Exercise description
The line holding "tables of the manual. -/" and all lines that follow it to the end of the data: return these exactly, and nothing more.

· · ·

-- ==== Sys2Proof/Machine/Regs.lean ====
section
/-! DEFINITION. The name of every register (its key in the register file) and of every field, from the register
tables of the manual. -/

namespace Sys2Proof.Machine

/-- A field: the key of its register, its low bit, its width. -/
structure Fld where
  reg : Nat
  lo : Nat
  w : Nat
deriving DecidableEq, Repr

· · ·

Response to the task
tables of the manual. -/

namespace Sys2Proof.Machine

/-- A field: the key of its register, its low bit, its width. -/
structure Fld where
  reg : Nat
  lo : Nat
  w : Nat
deriving DecidableEq, Repr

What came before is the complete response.